For deep learning teaching/research with students, often server/workstation configuration creates so many hassles given so many dependencies and environments in the modern machine learning / deep learning scene.  So…how can we give students access to workstations with multiple GPUs to run their deep learning code, without giving them full root/user access nor have them have to go through the configuration hassles.

The solution I have found is to use JupyterHub, a Jupyter Notebook server that scales to classrooms of users, with the ability to spawn preconfigured Docker containers for each user.  This saves on configuration woes and also sandboxes users, while having minimal overhead compared to virtual machines.  Students/Users simply use their web browser and go to the domain which connects to your workstation, and can immediately start doing work in Python and their favorite machine learning/deep learning libraries.

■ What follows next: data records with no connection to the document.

/-- The lane after a side effect: SIDE is set where it holds a task (R279). -/
def Lane.sided (l : Lane) : Lane := if l.task.hold then { l with task := { l.task with side := true } } else l

/-- The lane after an engine instruction, or after another. -/
def Lane.sidedBy (l : Lane) (i : Instr) : Lane := if i.engine then l.sided else l

/-- How the lane's end settles its PC and its chain. -/
def Lane.ended (l l1 : Lane) (i : Instr) (c : Ctx) : LaneEnd → Lane × Option Cause
  | .go x => ({ x with pc := x.pc + BitVec.ofNat 32 c.words, chain := if i.transfer then 0 else x.chain }, none)
  | .jump x pc => ({ x with pc := pc, chain := if i.transfer then 0 else x.chain }, none)
  | .fail e => l.failed l1 e
  | .stay => (l, none)
  | .away x => (x, none)

/-- One lane executes the unit: its checks, then the body on the lane with its chain advanced. -/
def laneRun (i : Instr) (c : Ctx) (body : Lane → LaneEnd) (l0 : Lane) : Lane × Option Cause :=
  let l := { l0 with wait := .none }
  match l.begin_ i c with
  | (l1, some e) => l.failed l1 e
  | (l1, none) => l.ended l1 i c (body (l1.chained (readsLatch i c)))

/-! ## After an issue -/

/-- The number of lanes that wait under R92 at a place. -/
def Group.heldAt (g : Group) (p : Place) : Nat :=
  (g.lanes.filter fun (l : Lane) => !l.exited && l.wait == .held && l.place == p).length

/-- The places at which lanes wait under R92, each once. -/
def Group.heldPlaces (g : Group) : List Place :=
  ((g.lanes.filter fun l => !l.exited && l.wait == .held).map (·.place)).foldl
    (fun ps p => if ps.contains p then ps else ps ++ [p]) []

/-- The counts of R93 after an issue: at each place at which lanes wait, for how many issues some have. -/
def Group.countHeld (g : Group) : List (Place × Nat) :=
  g.heldPlaces.map fun p => (p, ((g.heldFor.find? fun x => x.1 == p).map (·.2)).getD 0 + 1)

/-- Whether lanes have waited at one place for 256 issues of the group (R93). -/
def Group.heldLong (g : Group) : Bool := g.heldFor.any fun x => 256 ≤ x.2

/-- Where the broadcast PC goes in the two cases of R93: to the place at which the most lanes wait, ties to the lowest PC;
where none waits, to the lowest-indexed lane that has not exited (nor waits as exited, DEDUCED, log 13). -/
def Group.moveBroadcast (g : Group) : Group :=
  match g.heldPlaces with
  | [] =>
    match g.lanes.find? fun l => !l.away with
    | none => g
    | some l => { g with place := l.nextPlace }
  | p :: ps =>
    let best := ps.foldl (fun b q =>
      let nb := g.heldAt b
      let nq := g.heldAt q
      if nb < nq || (nq == nb && q.pc.toNat < b.pc.toNat) then q else b) p
    { g with place := best }

/-- The group with its broadcast PC moved where no lane is left there (R93, first case). -/
def Group.refreshBroadcast (g : Group) : Group :=
  if g.rvz.isSome || g.lanes.any (fun l => !l.away && l.nextPlace == g.place) then g else g.moveBroadcast
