/-- The block of eight scalar registers from s(p) (R234, R307). -/
def Group.block (g : Group) (p : Nat) : List Word := (upFrom p 8).map fun k => g.s[k % 32]'(by omega)

/-- The follow-on of a copy issued with FM = 1 (R239 check 1): a word of MMA. -/
def followOk (fm : Bool) (w : Word) : Bool :=
  !fm || match decodeWord w.toNat with
    | some (.mma _) => true
    | _ => false

/-- A copy of the unit in hand. -/
def Ctx.copy (c : Ctx) (s : State) (kind : CopyKind) (xf h vw : Nat) (src dst : View) (block : List Word) : Copy :=
  { no := s.nextFence, kind := kind, xf := xf, src := src, dst := dst, side := c.view (bvFld (nth 0 block 5) 26 6),
    block := block, h := h, core := c.core, part := c.t.part, seq := c.t.seq, team := c.t.number, group := c.gi,
    lanes := lanesMask c.lanes, place := c.place, vw := vw, moved := 0, chain := [], hops := [],
    hop := false, follow := none, susp := none, tile := [], spoilt := [], got := [], sent := false }

/-- Whether a copy may add into a view's space (R361): into HOST memory only where the port has trained as CXL. -/
def addsInto (xf : Nat) (v : View) : Bool := !xfAdds xf || v.space != spHOST || Config.cxlTrained

/-- Whether a group's copy or product waits for an access in its log (R193): an acquire of one of its lanes that is not
performed yet. -/
def Group.acquiring (g : Group) : Bool := g.log.any fun e => (acquireOf e.instr e.hints).isSome

/-- Checks 1 to 5 of R239, which TILEIN and TILEOUT share, and for TILEIN 6 and 8: the copy, or the condition.
PLN and RNP of a TILEIN COPY of a view that is not planed are let pass and say nothing (R234; DEDUCED, log 104). (DEDUCED, log 39.) -/
def tileChecks (c : Ctx) (s : State) (x : OpTile) (isIn : Bool) : Except Cause Copy :=
  let xf := x.xf.val
  let blk := c.g.block (8 * x.pb.val)
  let v := c.view x.vw.val
  let r := v.rank
  let w7 := (nth 0 blk 7).toNat
  let org := (blk.take 4).map (·.toNat)
  let vw := x.vw.val
  if 8 < xf || (isIn && xfAdds xf) || !followOk x.fm (nth 0 blk 6) then .error .illegal
  else
    match c.t.handle x.h.val with
    | none => .error (.handle x.h.val 0)
    | some h =>
      if !v.valid || v.space == spCODE || !(1 ≤ r && r ≤ 4)
          || !(if isIn then xfSource xf v.ty else xfInto xf v.ty)
          || !(if isIn then v.hasR else if xfAdds xf then v.hasA else v.hasW) || !(isIn || addsInto xf v) then .error (.view vw)
      else
        let dty := xfTarget xf v.ty
        let c0 := if isIn then c.copy s .tileIn xf x.h.val vw v v blk else c.copy s .tileOut xf x.h.val vw v v blk
        let hv := handleView h dty (c0.drow + c0.dRows) c0.dCols (pitchOf dty c0.dCols)
        let cores := if isIn then mcastCores c.core w7 else []
        let list := cores.filterMap fun k => (s.team k).map (·.number)
        let c1 := { c0 with
          dst := if isIn then hv else v
          chain := list
          hops := list
          hop := bit w7 15
          follow := if x.fm then some (nth 0 blk 6) else none }
        let row := nth 0 org (r - 2)
        let col := nth 0 org (r - 1)
        if c1.rows == 0 || c1.cols == 0 || bit w7 14 || (fld w7 11 3 != 0 && !(isIn && xf == xfCOPY))
            || (!isIn && fld w7 15 17 != 0) || (isIn && xfScales xf && c1.drow != 0)
            || !windowOk v org row col c1.rows c1.cols xf
            || (v.stook && !(isIn && stookWindow v org row col c1.rows c1.cols)) then .error (.view vw)
        else if xfSide xf && !sideOk c1.side c1.srow c1.rows c1.cols then .error (.view c1.sv)
        else if isIn && 64 * h.size < c1.reach then .error (.handle x.h.val 5)
        else if isIn && !s.mcastOk c.core c.t x.h.val cores then .error (.handle x.h.val 8)
        else .ok c1

/-- TILEIN (R240), after the group's acquires (R193): the checks at issue; the late ones and the transition are `execTileCopyEnqueue`. -/
def execTilein (x : OpTile) (s : State) : Res :=
  groupUnit (.tilein x) s fun c s =>
    if c.g.acquiring then .retry s else
    match tileChecks c s x true with
    | .error e => .fail e
    | .ok y => .wait { s with nextFence := s.nextFence + 1 } (.copy y c.words)

/-- TILEOUT (R241). -/
def execTileout (x : OpTile) (s : State) : Res :=
  groupUnit (.tileout x) s fun c s =>
    if c.g.acquiring then .retry s else
    match tileChecks c s x false with
    | .error e => .fail e
    | .ok y => .wait { s with nextFence := s.nextFence + 1 } (.copy y c.words)
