/-- The choice of a pool placed; none where it cannot be. The record of the QUEUE view is loaded for a saved team only where it
waited for its load; another's is loaded again when a queue instruction names it (DEDUCED, log 91). -/
def State.placeChoice (s : State) (p : Part) (l : Launch) (ch : Choice) : Option State :=
  let r := l.record
  let crew := 1 < recCrew r
  let free := s.freeCores p (recClass r)
  match ch with
  | .saved ts =>
    match assignCores crew (savedCores free ts) [ts.map (·.team.number)] with
    | none => none
    | some ps =>
      let dst := fun n => ((ps.find? fun x => x.1 == n).map (·.2)).getD 0
      let f := fun c => ((ts.find? fun x => x.core == c).map fun x => dst x.team.number).getD c
      if crew && !s.cellsFree [clusterOfCore (dst ((ts.map (·.team.number)).headD 0))] then none
      else
      let s1 := ts.foldl (fun (s : State) x => s.placeSaved f x) s
      let s2 := match ts with
        | x :: _ =>
          match x.cells with
          | some bs =>
            let c := s1.cluster (clusterOfCore (f x.core))
            s1.setCluster { c with crews := c.crews ++ [⟨p.id, x.team.seq, x.team.crewId, bs⟩] }
          | none => s1
        | [] => s1
      some (ts.foldl (fun (s : State) x => s.replayTeam (f x.core)) s2)
  | .fresh us =>
    if us.isEmpty then none
    else
    match assignCores crew free us with
    | none => none
    | some ps =>
      let home := fun (u : List Nat) => clusterOfCore (((ps.find? fun x => x.1 == u.headD 0).map (·.2)).getD 0)
      if crew && !s.cellsFree (us.map home) then none
      else
      let s1 := ps.foldl (fun (s : State) x => s.placeNew p.id l x.1 x.2) s
      let s2 := if !crew then s1
        else us.foldl (fun (s : State) u =>
          s.newCells (home u) p.id (recSeq r) (u.headD 0 / recCrew r) u.length) s1
      some (ps.foldl (fun (s : State) x => s.loadQueue x.2) s2)

/-- The first pool whose choice can be placed now. -/
def State.placeFirst (s : State) (p : Part) : List Nat → Option State
  | [] => none
  | c :: cs =>
    match p.poolChoice c with
    | none => State.placeFirst s p cs
    | some (l, ch) =>
      match s.placeChoice p l ch with
      | some s1 => some s1
      | none => State.placeFirst s p cs

/-- The cores whose teams wait for the queue unit. -/
def State.queueWaits (s : State) (part : Nat) : List Nat :=
  (s.cores.filter fun c => (c.team.map fun t => t.part == part && t.phase == .queue && !t.stopped).getD false).map (·.id)

/-- TEAM_PLACE (R325): the queue records that placed teams wait for are loaded where there is room (R140), and the next
eligible team, crew or persistent launch is placed, or a saved one restored; nothing of a frozen partition (R338). -/
def execTeamPlace (part : Fin 96) (s : State) : Res :=
  if ((s.part part.val).map Part.halted).getD true then .next s
  else
    let s1 := (s.queueWaits part.val).foldl (fun (s : State) c => s.loadQueue c) s
    match (s1.part part.val).bind fun p => s1.placeFirst p [0, 1, 2, 3] with
    | some s2 => .next (s2.postBlocked part.val).moved
    | none => .next (s1.postBlocked part.val)

/-! ## The scratchpad image (R324) -/

/-- A granule's bytes by the 64 KiB pages that they lie in. -/
def imageRuns (va n : Nat) : List (Nat × Nat) :=
  let m := 2 ^ 16 - va % 2 ^ 16
  if n ≤ m then [(va, n)] else [(va, m), (va + m, n - m)]

/-- A run of an image with its flat address and translation, or its address with a fault's cause and stage. -/
def imageAt (s : State) (p : Part) (x : Nat × Nat) : Except (Nat × Nat × Nat) (Nat × Nat × Nat × Walk) :=
  match translate s p false x.1 1 with
  | .bad c g => .error (x.1, c, g)
  | .ok a r1 r2 sl => .ok (x.1, x.2, a, .ok a r1 r2 sl)

/-- A run of an image landed in the scratchpad, poisoned bytes as poisoned ones (R314, R324). -/
def State.landImage (s : State) (part core off : Nat) (x : Nat × Nat × Nat × Walk) : State :=
  let dst := scratchAt core off
  let s1 := (s.cache part x.1 x.2.2.2).unitStore dst (s.read x.2.2.1 x.2.1)
  let s2 := if s.cut x.2.2.1 then s1.markPoison dst x.2.1 else s1
  ((s2.carryPoison x.2.2.1 dst x.2.1 []).reportCut part x.2.2.1 true).noteBy core (upFrom dst x.2.1)

/-- SCRATCHPAD_IMAGE_COPY: the next 256-byte granule of a placed team's image; the record of a fault names engine 0 of the
die (DESIGN CHOICE, log 15). -/
def execScratchpadImageCopy (core : Nat) (s : State) : Res :=
  match s.team core with
  | none => .next s
  | some t =>
    match t.phase with
    | .image k =>
      match s.part t.part with
      | none => .next s
      | some p =>
        let r := s.recordOf t
        let total := 64 * recSplen r
        let n := min 256 (total - 256 * k)
        let va := recSpimg r + 256 * k
        if p.halted || s.awaits t.part (.image core) then .next s
        else
          match tryAll (imageAt s p) (imageRuns va n) with
          | .error (va, c, g) =>
            if c == waitCause then .next s
            else if c == wallCause then .next (s.freezeEngine (dieOfCore core) 0 t.part g)
            else
              let rec_ := { translateRecord s core t none 0 0 c g false 0 va false with
                core := 0, detail := BitVec.ofNat 32 (c + 512 * g + 2 ^ 10) }
              .next (s.postTranslate t.part rec_ (.image core)).moved
          | .ok xs =>
            if !(xs.all fun x => s.mayBeginAll x.2.2.1 x.2.1) || (s.engine (dieOfCore core) 0).frozen then .next s
            else
              let s2 := xs.foldl (fun (s : State) x => s.landImage t.part core (256 * k + (x.1 - va)) x) s
              let done := total ≤ 256 * k + n
              let s3 := (s2.modTeam core fun t =>
                { t with phase := if done then queuePhase r t.views else .image (k + 1) }).moved
              .next (if done && !t.stopped then s3.loadQueue core else s3)
    | _ => .next s

/-! ## Writes that a loss makes indeterminate (R330) -/

/-- The addresses whose last noted write is one that is gone, `newer` being the writes after those of the list. -/
def spoiled (gone : TeamWrite → Bool) : List TeamWrite → List TeamWrite → List Nat
  | _, [] => []
  | newer, w :: ws =>
    (if gone w then w.addrs.filter fun a => !newer.any (·.addrs.contains a) else []) ++ spoiled gone (w :: newer) ws

/-- The bytes of some addresses become free values. -/
def State.spoil (s : State) (as : List Nat) : State :=
  as.foldl (fun (s : State) a => { s.store a [Config.freeByte s.draws] with draws := s.draws + 1 }) s

/-- The visibility of R330 after a launch lost some teams: the lost teams' writes are indeterminate, and those that ended teams
made after their TRIGs; of an aborted launch every write but those that ended teams made before their TRIGs. -/
def State.unsettle (s : State) (part seq : Nat) (lost : List Nat) : State :=
  match (s.part part).bind fun p => p.launch seq with
  | none => s
  | some l =>
    let gone := fun (w : TeamWrite) => w.part == part && w.seq == seq
      && (lost.contains w.team || (if l.ended.contains w.team then w.after else l.life == .aborted))
    let s1 := s.spoil (spoiled gone [] s.writes)
    { s1 with writes := s1.writes.filter fun w => !gone w }

/-- The end of a team of a failed grid: what it wrote after its TRIG is indeterminate too (R330). -/
def State.unsettleEnd (s : State) (part seq : Nat) : State :=
  match (s.part part).bind fun p => p.launch seq with
  | none => s
  | some l => if l.life == .failed then s.unsettle part seq [] else s
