/-- The rows of an operand, and its saturations. (DEDUCED, log 77.) -/
def State.operandRows (s : State) (core : Nat) (t : Team) (h : Option Nat) (d : TileDesc) (idx : List Nat) (k n : Nat) (rn : Bool) :
    List (List Num) × Nat :=
  let row := fun r =>
    if r == 0xFFFF then (zeroRow k, 0)
    else
      let bs := match h with
        | none => nth [] ((t.alatch.map (·.rows)).getD []) r
        | some n => ((t.handle n).map fun x => s.read (x.at core (64 + r * d.pitch)) (rowBytes d.ty k)).getD []
      rowVals d.ty k n d.planes rn bs
  let rs := idx.map row
  (rs.map (·.1), (rs.map (·.2)).foldr (· + ·) 0)

/-- One accumulator's 24 steps over its operands' rows (R31, R226), `n` of them left. -/
def mmaChain (ks : Nat) : Nat → List Num → List Num → Nat → Nat
  | 0, _, _, c => c
  | n + 1, as, bs, c =>
    let terms := f32v c :: ((as.take ks).zip (bs.take ks)).map fun p => numMul p.1 p.2
    mmaChain ks n (as.drop ks) (bs.drop ks) (mmaStep terms)

/-- Accumulator `n` of a team. -/
def Team.acc (t : Team) (n : Nat) : List Word := nth (List.replicate 256 0) t.z n

/-- The machine with an accumulator replaced. -/
def State.setAcc (s : State) (core n : Nat) (z : List Word) : State :=
  s.modTeam core fun t => { t with z := modifyNth (fun _ => z) n t.z }

/-- A product performed (R226, R227). The A latch is read by the tag that it has then (R228); where a drain has since given it a tag
that makes no pair with B, the results are free values. (DEDUCED, log 77.) -/
def State.performProduct (s : State) (core : Nat) (t : Team) (p : Product) (a b : TileDesc) : State :=
  let a := if p.ha.isNone then { a with ty := (s.productHeads core t p).1.ty } else a
  match pairK a.ty b.ty p.pl p.rn with
  | none =>
    let free := s.drawn 1024
    free.2.setAcc core p.z ((upFrom 0 256).map fun n => BitVec.ofNat 32 (ofBytes ((free.1.drop (4 * n)).take 4)))
  | some k =>
    let (ra, sa) := s.operandRows core t p.ha a (p.idx.getD (upFrom 0 16)) k (p.pl + 1) p.rn
    let (rb, sb) := s.operandRows core t (some p.hb) b (upFrom 0 16) k (p.pl + 1) p.rn
    let old := t.acc p.z
    let z := ((mapFrom (fun i x => mapFrom (fun j y =>
      BitVec.ofNat 32 (mmaChain (k / 24) 24 x y (if p.acc then (nth 0 old (16 * i + j)).toNat else 0))) 0 rb) 0 ra).flatten)
    let s1 := match p.ha with
      | none => s
      | some h => s.modHandle core h fun x => x.count sa
    (s1.modHandle core p.hb fun x => x.count sb).setAcc core p.z z

/-- The canonical NaN for a NaN, and any other code unchanged (R229). -/
def canon32 (x : Word) : Nat := if (f32v x.toNat).isNaN then fmtF32.nan else x.toNat

/-- A drain performed (R229). -/
def State.performDrain (s : State) (core : Nat) (t : Team) (x : OpDrn) (narrow : Bool) : State :=
  match t.handle x.h.val with
  | none => s
  | some h =>
    let z := t.acc x.z.val
    let row := fun i =>
      let xs := (upFrom 0 16).map fun j => nth 0 z (16 * i + j)
      if narrow then packElems 16 (xs.map fun y => (roundTo fmtBF16 false (f32v y.toNat)).1) ++ List.replicate 32 0
      else packElems 32 (xs.map canon32)
    let s1 := (upFrom 0 16).foldl (fun (s : State) i => s.unitStore (h.at core (64 + 64 * i)) (row i)) s
    ((s1.noteBy core (upFrom (h.at core 64) 1024)).modHandle core x.h.val fun h => { h with pending := h.pending - 1024 }).settleHandle
      core x.h.val

/-- The list with bytes put at a place. -/
def overwrite (xs : List Byte) (at_ : Nat) (bs : List Byte) : List Byte := xs.take at_ ++ bs ++ xs.drop (at_ + bs.length)

/-- A drain into the A latch performed (R228). -/
def Team.drainLatch (t : Team) (x : OpDrnL) : Team :=
  let z := t.acc x.z.val
  let e := if x.ty == .bf16 then 16 else 8
  let conv := fun (y : Word) =>
    match x.ty with
    | .bf16 => (roundTo fmtBF16 false (f32v y.toNat)).1
    | .e4m3 => (roundF8 fmtE4M3 true false (f32v y.toNat)).1
    | .e5m2 => (roundF8 fmtE5M2 true false (f32v y.toNat)).1
  let old : ALatch := match t.alatch with
    | some l => if l.ty == x.ty then l else ⟨x.ty, List.replicate 16 (List.replicate 192 0)⟩
    | none => ⟨x.ty, List.replicate 16 (List.replicate 192 0)⟩
  { t with alatch := some ⟨x.ty, mapFrom (fun i row =>
      overwrite row (2 * e * x.slot.val) (packElems e ((upFrom 0 16).map fun j => conv (nth 0 z (16 * i + j))))) 0 old.rows⟩ }

/-- MLOAD performed (R230). -/
def State.performLoad (s : State) (core : Nat) (t : Team) (x : OpDrn) (d : TileDesc) : State :=
  match t.handle x.h.val with
  | none => s
  | some h =>
    s.setAcc core x.z.val (((upFrom 0 16).map fun i =>
      (upFrom 0 16).map fun j => BitVec.ofNat 32 (s.num (h.at core (64 + i * d.pitch + 4 * j)) 4)).flatten)

/-- The elements of PADD encoded at the lowest exponent from E on at which none overflows, 254 at the latest (R232). -/
def padEncode (vs : List Num) (mu : Nat) : Nat → Nat → Block × Nat
  | 0, e => (⟨e, mu, List.replicate 16 0⟩, 0)
  | n + 1, e =>
    let enc := mapFrom (fun i v =>
      match v with
      | .fin s m x => encodeElem s m x ((e : Int) - 127 - (b2n (bit mu (i / 2)) : Int))
      | .nan _ => (0, false)
      | .inf _ => (0, false)) 0 vs
    let sat := (enc.filter (·.2)).length
    if sat == 0 then (⟨e, mu, enc.map (·.1)⟩, 0)
    else if e == 254 then (⟨e, mu, enc.map (·.1)⟩, sat)
    else padEncode vs mu n (e + 1)

/-- PADD on one block line (R232): the block written, none for a NaN block, which stays, and what SATCNT rises by. -/
def padBlock (b : Block) (a : Word) (zs : List Word) : Option Block × Nat :=
  if b.e == 0xFF then (none, 0)
  else if !(f32v a.toNat).isFin || zs.any fun z => !(f32v z.toNat).isFin then (some ⟨0xFF, 0, List.replicate 16 0⟩, 1)
  else
    let vs := mapFrom (fun i (z : Word) => numAdd (readElem b i 4 false).1 (numMul (f32v a.toNat) (f32v z.toNat))) 0 zs
    let (x, n) := padEncode vs b.mu 256 b.e
    (some x, n)

/-- PADD performed (R232). -/
def State.performPadd (s : State) (core : Nat) (t : Team) (x : OpPAdd) (a : Word) (d : TileDesc) : State :=
  match t.handle x.h.val with
  | none => s
  | some h =>
    let z := t.acc x.z.val
    (upFrom 0 16).foldl (fun (s : State) r =>
      let at_ := h.at core (64 + r * d.pitch)
      let old := Block.ofLine (s.read at_ 64)
      let (b, n) := padBlock old a ((z.drop (16 * r)).take 16)
      (match b with
        | none => s
        | some b => (s.unitStore at_ b.line).noteBy core (upFrom at_ 64)).modHandle core x.h.val fun h => h.count n) s

/-- PNORM on one block (R233): the block re-encoded, none where it stays unchanged. -/
def normBlock (b : Block) : Option Block :=
  if b.e == 0xFF then none
  else
    let xs := (upFrom 0 16).map fun i => (readElem b i 4 false).1
    let (m, e) := maxMag xs
    if m == 0 then none
    else
      let e' := min b.e (clampInt (expOf m e - 2 + 127) 1 254).toNat
      let mu := pairMu xs e'
      some ⟨e', mu, mapFrom (fun i v =>
        match v with
        | .fin s m x => (encodeElem s m x ((e' : Int) - 127 - (b2n (bit mu (i / 2)) : Int))).1
        | .nan _ => 0
        | .inf _ => 0) 0 xs⟩

/-- PNORM performed (R233): every line that it re-encodes is written, its reserved bytes zero (R24); one that the
rule calls unchanged is not. (DEDUCED, log 96.) -/
def State.performPnorm (s : State) (core : Nat) (t : Team) (x : OpPNorm) (d : TileDesc) : State :=
  match t.handle x.h.val with
  | none => s
  | some h =>
    (((upFrom 0 d.rows).map fun r => (upFrom 0 (d.k / 16)).map fun b => h.at core (64 + r * d.pitch + 64 * b)).flatten).foldl
      (fun (s : State) a =>
        match normBlock (Block.ofLine (s.read a 64)) with
        | none => s
        | some b => (s.unitStore a b.line).noteBy core (upFrom a 64)) s

/-- An entry performed (R226 to R233). -/
def State.performEntry (s : State) (core : Nat) (t : Team) (i : Instr) (rows : List Nat) (step : Word) (heads : List TileDesc) :
    State :=
  let d := nth ⟨0, 0, 0, 0, 0, 0⟩ heads
  match i with
  | .mma x => s.performProduct core t (mmaProduct x) (d 0) (d 1)
  | .mmag x => s.performProduct core t { mmaProduct x with ha := some x.ha.val, idx := some rows } (d 0) (d 1)
  | .mdrn x => s.performDrain core t x false
  | .mdrnb x => s.performDrain core t x true
  | .mdrnl x => s.modTeam core fun t => t.drainLatch x
  | .mzero x => s.setAcc core x.z.val (List.replicate 256 0)
  | .mload x => s.performLoad core t x (d 0)
  | .padd x => s.performPadd core t x step (d 0)
  | .pnorm x => s.performPnorm core t x (d 0)
  | _ => s

/-- The head entry taken out, and what waited for it: held follow-ons, QFENCEs. -/
def State.mqPop (s : State) (core : Nat) : State :=
  (s.modTeam core fun t => ({ t with mq := t.mq.drop 1 } : Team).releaseAll).settled core

/-- A follow-on that fails its check at the head (R242): discarded, and its copy's group halts; no lane raised the fault, and the
record's LANES are those that have not exited. (DEDUCED, log 19.) -/
def State.dropFollow (s : State) (core gi : Nat) (p : Place) (e : Cause) : State :=
  let s1 := s.mqPop core
  match s1.group core gi with
  | none => s1
  | some g =>
    if g.ended then s1
    else s1.haltGroup core gi ⟨e.kind, e.detail, e.extra, maskOf g.alive, 0, p.pc, 0, false, false, none⟩

/-- MATRIX_QUEUE_PERFORM (R231, R242): a marker at the head, or a follow-on whose handles are not readable, holds the
queue. (DEDUCED, log 41.) -/
def execMatrixQueuePerform (core : Nat) (s : State) : Res :=
  match s.team core with
  | none => .next s
  | some t =>
    if !s.enginesRun core t then .next s
    else
      match t.mq.head? with
      | some (.op i rows step g follow heads) =>
        match follow, i with
        | some p, .mma x =>
          let q := mmaProduct x
          match q.early t with
          | some e => .next (s.dropFollow core g p e)
          | none =>
            if !q.ready t then .next s
            else
              let (a, b) := s.productHeads core t q
              match q.late t a b with
              | some e => .next (s.dropFollow core g p e)
              | none => .next ((s.performEntry core t i rows step [a, b]).mqPop core)
        | _, _ => .next ((s.performEntry core t i rows step heads).mqPop core)
      | _ => .next s

end Sys2Proof.Machine
end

JupyterHub is still early-ish software, and though it has been used in many production environments, still many snags/support issues abound.  In particular, getting NVIDIA GPU access is not straightforward and there are no up-to-date tutorials.  Here I will show you how to get this to work on Ubuntu 16.04 for the workstation, with a Docker container for each user/student based on Ubuntu 16.04, CUDA 8.0, cuDNN 6.0, and Tensorflow 1.3.  You can also edit the Dockerfile I will link to for other builds (e.g., PyTorch, Keras, etc.).

I will break this up into 3 (now 4) parts:

  1. Installing and configuring JupyterHub server to spawn Docker containers with authentication through Github
  2. Building a custom Docker image that supports GPUs and deep learning libraries
  3. Tweaking the configuration so that spawned docker containers can communicate with the host server’s GPU(s)
  4. Placing custom CPU/RAM/GPU access restrictions on a per-user basis.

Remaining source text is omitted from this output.